Indicators of Compromise

  • [Domain] RustDoor and related discovery – maconlineoffice[.]com, serviceicloud[.]com, and 72 additional string-connected domains
  • [Domain] Email-connected domains (from WHOIS history) – findmy-inc[.]us, findmy-lcloud[.]us, findmyapp-location[.]us, and 2 more email-associated domains
  • [IP address] RustDoor/KandyKorn hosts and additions – 85[.]187[.]128[.]40 (phishing-associated), plus other IoC IPs and 4 additional IPs found via DNS lookups
  • [IP-connected domains] KandyKorn reverse-IP expansion – 28 IP-connected domains (all flagged as malware hosts)
  • [Other artifacts] Large set of iCloud-related registrations – 785 icloud-containing domains created since 2024, eight of which were linked to phishing or generic threats

Researchers began with 11 published IoCs and focused technical enumeration on DNS, WHOIS, and threat-intel sources to map likely associated infrastructure. Steps included bulk WHOIS queries and WHOIS history lookups to extract registrant emails and registrars, Reverse WHOIS searches to find email-connected domains, DNS resolution to reveal additional IP addresses, IP geolocation and ISP attribution to contextualize hosting, reverse IP lookups to gather IP-connected domains, and Domains & Subdomains string searches (using tokens like “icloud”) to discover string-connected domains. Threat intelligence queries were used at multiple points to flag malicious hosts and phishing associations (e.g., 85[.]187[.]128[.]40 marked for phishing).
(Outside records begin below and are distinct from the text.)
/-- R160 check 1 on the components of a record, byte by byte. -/
def Components.sound (c : Components) (f : RecordForm) (record : List Byte) : Prop :=
  let print := 24 + if c.pretreat = true ∨ f = .full then 12 else 0
  let cure := print + if c.print = true ∨ f = .full then 16 else 0
  (¬(∀ n < 4, byteAt record (8 + n) = 0) ∧ byteAt record 12 < 16 ∧ byteAt record 13 < 8 ∧
    256 * byteAt record 14 + byteAt record 15 < 512) ∧
  ((c.pretreat = true → byteAt record 24 < 4 ∧ byteAt record 25 < 5 ∧ byteAt record 26 < 4) ∧
    (c.pretreat = false → f = .full → ∀ n < 12, byteAt record (24 + n) = 0)) ∧
  ((c.print = true → byteAt record print < 5) ∧ (c.print = false → f = .full → ∀ n < 16, byteAt record (print + n) = 0)) ∧
  ((c.cure = true → byteAt record cure < 3 ∧ byteAt record (cure + 1) < 100) ∧
    (c.cure = false → f = .full → ∀ n < 8, byteAt record (cure + n) = 0))

/-- R160 check 1 on a record. -/
def Components.soundRecord (c : Components) (f : RecordForm) (record : List Byte) : Prop :=
  byteAt record 0 = f.code ∧ byteAt record 1 = c.mask ∧ c.ident = true ∧
  256 * byteAt record 2 + byteAt record 3 = f.length c ∧ record.length = f.length c ∧ c.sound f record

theorem Components.sizes_eq (c : Components) (f : RecordForm) (ident : c.ident = true) :
    8 + (16 + ((if c.pretreat = true ∨ f = .full then 12 else 0) + ((if c.print = true ∨ f = .full then 16 else 0) +
      ((if c.cure = true ∨ f = .full then 8 else 0) + 0)))) = f.length c := by
  cases f with
  | full => simp [RecordForm.length, fullLength]
  | compact => simp [RecordForm.length, ident, toNat_mul_eq_ite, Nat.add_assoc]; omega

/-- The components of a record read where they are sound, and nothing is then left over. -/
theorem parseComponents_iff {c : Components} {f : RecordForm} (length : Nat) (ident : c.ident = true)
    (size : record.length = f.length c) : (∃ y, (do
      let ident ← parseIdent
      let pretreat ← f.parsePart 12 c.pretreat parsePretreat
      let print ← f.parsePart 16 c.print parsePrint
      let cure ← f.parsePart 8 c.cure parseCure
      pure (ReadRecord.mk length ident pretreat print cure) : Parse ReadRecord) (record.drop 8) = some (y, [])) ↔
    c.sound f record := by
  have sizes := c.sizes_eq f ident
  have takes := parseIdent_takes.bind fun ident => (f.parsePart_takes c.pretreat parsePretreat_takes).bind fun pretreat =>
    (f.parsePart_takes c.print parsePrint_takes).bind fun print => (f.parsePart_takes c.cure parseCure_takes).bind fun cure =>
    (Parse.gives_pure (ReadRecord.mk length ident pretreat print cure)).takes
  specialize takes (record.drop 8) (by rw [List.length_drop]; omega)
  rw [List.drop_drop, sizes, ← size, List.drop_length] at takes
  simp only [byteAt_drop, List.drop_drop, and_true] at takes
  obtain ⟨⟨y, e⟩, ok⟩ | ⟨e, bad⟩ := takes
  · exact ⟨fun _ => ok, fun _ => ⟨y, e⟩⟩
  · exact ⟨fun ⟨y, e'⟩ => absurd (e.symm.trans e') nofun, fun ok => absurd ok bad⟩

theorem RecordForm.le_length {f : RecordForm} {c : Components} (ident : c.ident = true) : 24 ≤ f.length c := by
  rw [← c.sizes_eq f ident]
  omega

theorem readRecord_long {r : ReadRecord} (e : readRecord record = some r) : 24 ≤ record.length := by
  obtain ⟨-, f, -, -, size, -⟩ := readRecord_eq_some.1 e
  exact size ▸ RecordForm.le_length rfl

/-- R160 check 1: the records that read. -/
theorem readRecord_isSome_iff : (∃ r, readRecord record = some r) ↔ ∃ c f, Components.soundRecord c f record := by
  by_cases long : 8 ≤ record.length
  · obtain ⟨serial, gives_word⟩ := Parse.gives_word
    have read : parseRecord record.length record = _ :=
      (Parse.bind_of_some (Parse.gives_u8 record (by omega))).trans
      ((Parse.bind_of_some (Parse.gives_u8 _ (by rw [List.length_drop]; omega))).trans
      ((Parse.bind_of_some (Parse.gives_u16 _ (by simp only [List.length_drop]; omega))).trans
      (Parse.bind_of_some (gives_word _ (by simp only [List.length_drop]; omega)))))
    simp only [byteAt_drop, List.drop_drop, Nat.reduceAdd, Nat.add_zero] at read
    simp only [readRecord, Parse.whole_eq_some, read, Components.soundRecord, ← RecordForm.ofCode_eq_some,
      ← Components.ofMask_eq_some]
    cases hf : RecordForm.ofCode (byteAt record 0) with
    | none => simp [Parse.failure_eq_some]
    | some f =>
      cases hc : Components.ofMask (byteAt record 1) with
      | none => simp [Parse.failure_eq_some]
      | some c =>
        simp only [Parse.guard_eq_some, exists_and_left, not_or, not_not, ne_eq, Bool.not_eq_false, Option.some.injEq,
          exists_eq_left']
        constructor
        · rintro ⟨⟨ident, length, size⟩, read⟩
          exact ⟨ident, length, size, (parseComponents_iff _ ident size).1 read⟩
        · rintro ⟨ident, length, size, sound⟩
          exact ⟨⟨ident, length, size⟩, (parseComponents_iff _ ident size).2 sound⟩
  · constructor
    · rintro ⟨r, e⟩
      have := readRecord_long e
      omega
    · rintro ⟨c, f, -, -, ident, -, size, -⟩
      have := RecordForm.le_length (f := f) ident
      omega

theorem RecordForm.code_injective {f f' : RecordForm} (same : f.code = f'.code) : f = f' := by
  simpa [f.ofCode_code, f'.ofCode_code] using congrArg RecordForm.ofCode same

theorem soundRecord_iff {c : Components} {f : RecordForm} (code : byteAt record 0 = f.code) (mask : byteAt record 1 = c.mask) :
    (∃ c f, Components.soundRecord c f record) ↔
      c.ident = true ∧ 256 * byteAt record 2 + byteAt record 3 = f.length c ∧ record.length = f.length c ∧ c.sound f record := by
  constructor
  · rintro ⟨c', f', code', mask', sound⟩
    obtain rfl := RecordForm.code_injective (code.symm.trans code')
    obtain rfl := Option.some.inj (c.ofMask_mask.symm.trans ((congrArg _ (mask.symm.trans mask')).trans c'.ofMask_mask))
    exact sound
  · exact fun sound => ⟨c, f, code, mask, sound⟩

/-- R160, R181: the faults listed are those of a record that is sound for no form and components. -/
theorem malformedRecord_iff : MalformedRecord record ↔ ¬∃ c f, Components.soundRecord c f record := by
  by_cases form : 1 < byteAt record 0
  · refine iff_of_true (.inl form) ?_
    rintro ⟨c, f, code, -⟩
    cases f <;> simp only [code, RecordForm.code] at form <;> omega
  by_cases high : 16 ≤ byteAt record 1
  · refine iff_of_true (.inr (.inl high)) ?_
    rintro ⟨c, f, -, mask, -⟩
    have := c.mask_lt
    omega
  obtain ⟨f, code⟩ : ∃ f : RecordForm, byteAt record 0 = f.code := by
    obtain e | e : byteAt record 0 = 0 ∨ byteAt record 0 = 1 := by omega
    exacts [⟨.full, e⟩, ⟨.compact, e⟩]
  have mask := Components.ofMask_eq_some.1 (if_pos (Nat.lt_of_not_le high))
  rw [soundRecord_iff code mask]
  unfold MalformedRecord
  change (1 < byteAt record 0 ∨ 16 ≤ byteAt record 1 ∨ _) ↔ _
  simp only [form, high, false_or]
  have at_ : ∀ k, byteAt record k = (record.getD k 0).toNat := fun _ => rfl
  simp only [← at_]
  cases f with
  | full =>
    simp only [code, RecordForm.code, Components.sound, RecordForm.length, fullLength, or_true, if_true, true_and, Nat.reduceAdd,
      forall_const]
    grind
  | compact =>
    simp only [code, RecordForm.code, Components.sound, RecordForm.length, reduceCtorEq, or_false, if_false,
      one_ne_zero, false_and, false_or, toNat_mul_eq_ite]
    grind

end Records
end Sys2Proof.Machine
end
The iterative expansion workflow produced 109 candidate artifacts: five email-connected domains, four additional IP addresses, 28 IP-connected domains (all flagged as malware for the KandyKorn cluster), and 72 string-connected domains for RustDoor, with 29 properties confirmed malicious or phishing-related. The analysis highlights common operational patterns—use of impersonation strings to social-engineer macOS users, registrar diversity, and reuse of hosting/IP resources—that can be triaged via combined WHOIS/DNS/reverse-IP and threat-intel correlation to prioritize takedown or further investigation.

For replication: start from known IoCs, run WHOIS/WHOIS History to extract emails and registrar metadata, perform Reverse WHOIS on public registrant emails to find related domains, resolve domains to discover associated IPs, do reverse-IP to enumerate co-hosted domains, run Domains & Subdomains Discovery with relevant token strings, and enrich all findings with IP geolocation and threat-intel feeds to identify phishing/malware classifications before tagging and actioning suspicious entries.